Kids today don’t know a world without sneezing panda GIFs or grumpy cat memes. A candid animal video isn’t the stuff of National Geographic anymore. Now it’s Facebook fodder, as common as a bathroom selfie or a picture of somebody’s breakfast burrito, and as fleeting as any online trend.
Before the internet, if you wanted to see exotic animals doing crazy things, you only had one place to look: the late night talk show.
“The animal segment” is a classic staple of late night television. Before YouTube, the average American didn’t have many opportunities to see animals that weren’t dogs and cats running around their own neighborhood. Enter: The Tonight Show With Johnny Carson. Johnny introduced America to thousands of actors, musicians, and comedians, but Hollywood’s sexy beasts weren’t the only creatures to grace his stage. Sometimes, experts would do a show-and-tell interview with live, exotic animals like monkeys, tigers, and crocodiles. What would start as a seemingly scientific segment often quickly became comedic, slapstick, and incredibly memorable.
I’ve often wondered why shows like The Tonight Show would seek live animal segments, considering the presumed high risk involved. Some quick internet research reveals that precursors to those segments include classic television shows like Zoo Parade and Wild Kingdom. These were popular syndicated series in the developing age of television, so I bet Carson and company wanted to capitalize on that success. The animals’ handlers often promoted conservation and preservation, too, so messages of environmental awareness and altruism were undoubtedly welcome changes from the cycle of movie plugs.
Of course, one can’t deny the comedic potential of a dangerous animal in striking distance of the untrained, pampered host, as afraid for his life as he is the cleanliness of his suit. Is it worth Johnny’s life to see him run from a snapping leopard and leap into Ed McMahon’s arms? Apparently, producers thought so!

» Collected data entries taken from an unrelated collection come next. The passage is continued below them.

-- ==== Sys2Proof/Machine/Boot.lean ====
section
/-! DEFINITION. Power, clocks, resets and the boot path (02, 03, 16: R30 to R69, R307 to R314, R325, R331, R333). -/

namespace Sys2Proof.Machine

/-! ### Log time and anchors (R331) -/

/-- ANCHOR: log time in µs, grove time, chip ID and VALID. -/
def writeAnchor (s : State) : State :=
  let s := logOnly s (evOf 0x0A10 5 (s.time.logNs / 1000 % 2 ^ 64 + stampNow s % 2 ^ 64 * 2 ^ 64 + chipIdReg s * 2 ^ 128))
  { s with err := { s.err with anchorNs := s.time.logNs } }

/-- A new debug challenge (R338); debug is locked. -/
def lockDebug (s : State) : State :=
  let s := newChallenge s
  { s with err := { s.err with unlocked := false } }

/-- ANCHOR (R331): 3,600 s of log time after the last one. -/
def anchorDue (s : State) : State :=
  if s.boot.phase == .held then s
  else
    let t := s.err.anchorNs + 3600000000000
    let d := t - s.time.logNs
    if !mainOn s || beforeBoundary s (timeAfter s d / 1000000) then writeAnchor (passTime s d) else s

/-- ANCHOR (R331) -/
def execAnchor (s : State) : Host.Outcome State Fault Refusal := .next (anchorDue s)

/-! ### What the main domains lose -/

/-- Link counters are kept (R333, Table 12-8). -/
def portKept (x : Port) : Port :=
  { Port.reset with bytesTx := x.bytesTx, bytesRx := x.bytesRx, replays := x.replays, naks := x.naks, fecCorr := x.fecCorr
                    fecUncorr := x.fecUncorr, discard := x.discard, retry := x.retry, downs := x.downs }

/-- The library after its cache and directory are lost: flash, catalogue, counters and CACHE_GIB are kept (Table 3-2, R333). Scanning stops with the main domains; it starts again with the firmware (R66), and the manual does not say that it does where the supply alone comes back, so that the window then stays closed until the firmware starts again: the model's choice (log 90). -/
def libKept (l : Lib) : Lib :=
  { Lib.reset with cacheGib := l.cacheGib, cacheGibInUse := l.cacheGib, readOnly := l.readOnly, life := l.life, flashLife := l.flashLife, flashSpent := l.flashSpent, badBlocks := l.badBlocks
                   hostDeaths := l.hostDeaths, writesRefused := l.writesRefused, flashRd := l.flashRd, flashWr := l.flashWr
                   flash := l.flash, badPages := l.badPages, flashPoison := l.flashPoison, catalog := l.catalog }

/-- The host link drops. -/
def linkGone (s : State) : State := if s.host.linkUp then emit s (.link false) else s

/-- The main domains in reset: everything they hold takes its reset value, but for counters, RWS fields and flash (Tables 3-2, 3-5; R333). -/
def clearMain (s : State) : State :=
  let s := linkGone s
  { s with
      boot := { s.boot with ready := false, hbmOk := false, hbmFailed := 0, healthy := false, cfgRead := false, cfgWrote := false
                            memActive := false, warm := none }
      host := HostPort.reset, ten := Tenants.reset, str := Streams.reset, tick := Tick.reset, core := Core.reset, mem := Memory.reset
      knot := { Knots.reset with dumpsLost := s.knot.dumpsLost }
      sap := { Sap.reset with voided := s.sap.voided, bytesOut := s.sap.bytesOut, bytesIn := s.sap.bytesIn, late := s.sap.late
                              checkFail := s.sap.checkFail, lastCheck := s.sap.lastCheck }
      link := { Link.reset with ports := s.link.ports.map portKept }
      time := { Time.reset with steps := s.time.steps, holdovers := s.time.holdovers, logNs := s.time.logNs }
      lib := libKept s.lib
      pwr := { Power.reset with cap := s.pwr.cap, capNext := s.pwr.capNext, deferrals := s.pwr.deferrals, energy := s.pwr.energy
                                effecter := s.pwr.effecter, brakeLatch := s.pwr.brakeLatch }
      err := { s.err with unlocked := false }
      dbg := Dbg.reset, admin := none }

/-- Pool scrub: every byte zero, every slot free and untagged (R60). -/
def poolScrub (s : State) : State :=
  { s with mem := { s.mem with pool := [], poolPoison := [] }, core := { s.core with slots := [] } }

/-! ### Cold reset (R52, R53) -/

/-- AON_RST_N low, or an AON rail lost: what survives is fuses, the two flashes, the stored fault records and what stands outside the chip. -/
def coldReset (s : State) (railLost : Bool) : State :=
  let r := State.reset
  let s' := linkGone s
  { r with
      fuse := s.fuse
      pin := { r.pin with aonRails := !railLost, perstN := s.pin.perstN, refclkOk := s.pin.refclkOk, brakeLow := s.pin.brakeLow
                          tj := s.pin.tj, thbm := s.pin.thbm }
      stw := { r.stw with spi := s.stw.spi, recCount := s.stw.recCount }
      lib := { r.lib with flash := s.lib.flash, badPages := s.lib.badPages, flashPoison := s.lib.flashPoison, flashLife := s.lib.flashLife
                          flashSpent := s.lib.flashSpent, catalog := s.lib.catalog }
      err := { r.err with store := s.err.store, storeHeader := s.err.storeHeader }
      out := s'.out, draws := s.draws, pending := s.pending }

/-- COLD_RESET (R52) -/
def execColdReset (railLost : Bool) (s : State) : Host.Outcome State Fault Refusal := .next (coldReset s railLost)

/-- A fault or state reported over the service port: a chip-fault kind, or 0 for test mode (log 91). -/
def serviceReport (s : State) (code value : Nat) : State := emit s (.service 1 code (leBytes 4 value))

/-- AON_RST_N rises: straps sampled, log time starts, the heartwood ROM runs; test mode is reported (R37, R39, R58, R331). -/
def aonRelease (s : State) (bootSrc svc : Nat) (test : Bool) : State :=
  if s.boot.phase != .held then s
  else
    let strap := bootSrc % 4 + svc % 8 * 16 + b2n test * 128
    let s := { s with
        pin := { s.pin with aonRstN := true, aonRails := true }
        boot := { s.boot with strap := BitVec.ofNat 32 strap, phase := .rom, kind := 0, cold := true, releaseNs := 0 }
        time := { s.time with logNs := 0 } }
    let s := writeAnchor (lockDebug s)
    if test then serviceReport s 0 1 else s

/-- AON_RST_N_RELEASE (R37) -/
def execAonRstNRelease (bootSrc svcAddr : Nat) (testMode : Bool) (s : State) : Host.Outcome State Fault Refusal :=
  .next (aonRelease s bootSrc svcAddr testMode)

/-- BOOT_SRC (Table 2-5). -/
def bootSrc (s : State) : Nat := s.boot.strap.toNat % 4

/-- DYNAMIC_ADDRESS_ASSIGNMENT (R37): the rack manager gives the service port an address. -/
def execDynamicAddressAssignment (address : Nat) (s : State) : Host.Outcome State Fault Refusal :=
  .next (if serviceUp s && decide (address < 128) then emit { s with pin := { s.pin with svcAddr := some address } } (.i3c address) else s)

/-! ### Main supply and clocks (R30, R36, R50, R51, R60) -/

/-- The steward may raise MAIN_EN (R30, R38, R39, R50). -/
def mayRaiseMain (s : State) : Bool :=
  s.boot.phase != .held && !testMode s && bootSrc s != 3 && !s.pin.thermtrip && s.boot.dom == .off

def raiseMain (s : State) : State := { s with pin := { s.pin with mainEn := true } }

/-- MAIN_EN (R30) -/
def execMainEn (s : State) : Host.Outcome State Fault Refusal :=
  .next (if mayRaiseMain s && !s.boot.supplyHold && !s.pin.mainEn then raiseMain s else s)

/-- Standby after a supply fault: MAIN_EN low until the rack manager asks. -/
def supplyDown (s : State) : State :=
  { s with pin := { s.pin with mainEn := false, mainPg := false }
           boot := { s.boot with supplyHold := true, dom := .off, clockOk := false } }

/-- MAIN_PG_TIMEOUT (R30) -/
def execMainPgTimeout (s : State) : Host.Outcome State Fault Refusal :=
  .next (if s.pin.mainEn && !s.pin.mainPg then chipFault (supplyDown s) 4 else s)

/-- MAIN_PG (R36): the main domains have power and are held in reset for the clock check. -/
def execMainPg (s : State) : Host.Outcome State Fault Refusal :=
  .next (if s.pin.mainEn && !s.pin.mainPg && s.boot.dom == .off then
    { s with pin := { s.pin with mainPg := true }, boot := { s.boot with dom := .reset } } else s)

/-- A SERDES reference clock that is missing: its four ports are dark for good, and the fault is logged (R51). -/
def darkPorts (s : State) (lo : Nat) : State :=
  (rangeFrom lo 4).foldl (fun s p => modPort s p (fun x => { x with settled := true })) (chipFault s 9)

/-- The ports that a missing SERDES reference clock feeds are dark (R51, R61). -/
def darkClocks (s : State) : State :=
  let s := if s.pin.serdesA then s else darkPorts s 0
  if s.pin.serdesB then s else darkPorts s 4

/-- The main domains leave reset, and grove time counts from 0 (R60, R257). -/
def releaseMain (s : State) : State :=
  darkClocks (poolScrub { s with boot := { s.boot with dom := .on, clockOk := true }, time := { s.time with now := 0, fraction := 0 } })

def clockCheck (s : State) (dev : Int) (modulated a b : Bool) : State :=
  if s.boot.dom != .reset then s
  else
    let s := { s with pin := { s.pin with serdesA := a, serdesB := b } }
    if decide (100 < dev.natAbs) || modulated then
      darkClocks (serviceReport (chipFault { s with boot := { s.boot with dom := .clockFault } } 5) 5 0)
    else releaseMain s

/-- CLOCK_CHECK (R36, R51, R60) -/
def execClockCheck (deviationPpm : Int) (modulated serdesA serdesB : Bool) (s : State) : Host.Outcome State Fault Refusal :=
  .next (clockCheck s deviationPpm modulated serdesA serdesB)

/-- HBM training ends (R60, R68). -/
def hbmTrained (s : State) (failed : BitVec 8) : State :=
  if !mainOn s || s.boot.hbmOk || s.boot.hbmFailed != 0 then s
  else if failed = 0 then { s with boot := { s.boot with hbmOk := true } }
  else serviceReport (chipFault { s with boot := { s.boot with hbmFailed := failed } } 1) 1 failed.toNat

/-- HBM_TRAINED (R68) -/
def execHbmTrained (failed : BitVec 8) (s : State) : Host.Outcome State Fault Refusal := .next (hbmTrained s failed)

/-- MAIN_SUPPLY_LOSS (R50): MAIN_PG falls with MAIN_EN high. -/
def execMainSupplyLoss (s : State) : Host.Outcome State Fault Refusal :=
  .next (if s.pin.mainEn && s.pin.mainPg then supplyDown (clearMain (chipFault s 4)) else s)

/-- MAIN_EN_REQUEST (R50): the rack manager ends the standby of a supply fault. -/
def execMainEnRequest (s : State) : Host.Outcome State Fault Refusal :=
  .next (if mayRaiseMain s && s.boot.supplyHold then raiseMain { s with boot := { s.boot with supplyHold := false } } else s)

/-! ### Temperature and the brake (R43 to R45) -/

/-- THERMTRIP_N asserted and the main domains isolated until cold reset (R44). -/
def tripNow (s : State) : State :=
  if s.pin.thermtrip then s
  else
    let s := clearMain (chipFault { s with pin := { s.pin with thermtrip := true } } 6)
    { s with boot := { s.boot with dom := .isolated, clockOk := false } }

/-- THERMTRIP (R44) -/
def execThermtrip (s : State) : Host.Outcome State Fault Refusal := .next (if serviceUp s then tripNow s else s)

/-- The sensors as read: ALERT_N follows them (R43), and a reading at the trip point trips (R44). -/
def temperatureWarning (s : State) (tj thbm : Int) : State :=
  if !serviceUp s then s
  else
    let s := { s with pin := { s.pin with tj := tj, thbm := thbm } }
    if decide (115 ≤ tj) || decide (100 ≤ thbm) then tripNow s else s

/-- TEMPERATURE_WARNING (R43) -/
def execTemperatureWarning (tj thbm : Int) (s : State) : Host.Outcome State Fault Refusal := .next (temperatureWarning s tj thbm)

Joan Embery’s patience with Carson, and Jack Hanna’s bravado with David Letterman, are some of the most cherished moments on their respective shows. Johnny’s encounters with exotic animals have even warranted their own best-of compilation! Those shows are simply of a more innocent age, when a diapered monkey wasn’t mindlessly swiped away on Facebook but actually the cause of gasps and aw’s from the live studio audience.
When I started hosting my own late night talk show in Phoenix, the live animal segment was on my bucket list. I wasn’t sure how to pursue it, considering the liability, but when a regular audience member told me about La Gattara Cat Cafe in Tempe, I chased down the lead. You may have seen Melissa Pruitt on the local news, promoting her coffee shop-meets-cat shelter, and when I asked her to be my first animal handling guest on Phoenix Tonight, she happily agreed. Yes, Melissa’s kittens aren’t the kings of the jungle Embery brought to Carson, but I’m no king of late night, either. I’m just a dude that wants to recreate the late night talk shows I loved as a kid, and Melissa made that dream come true.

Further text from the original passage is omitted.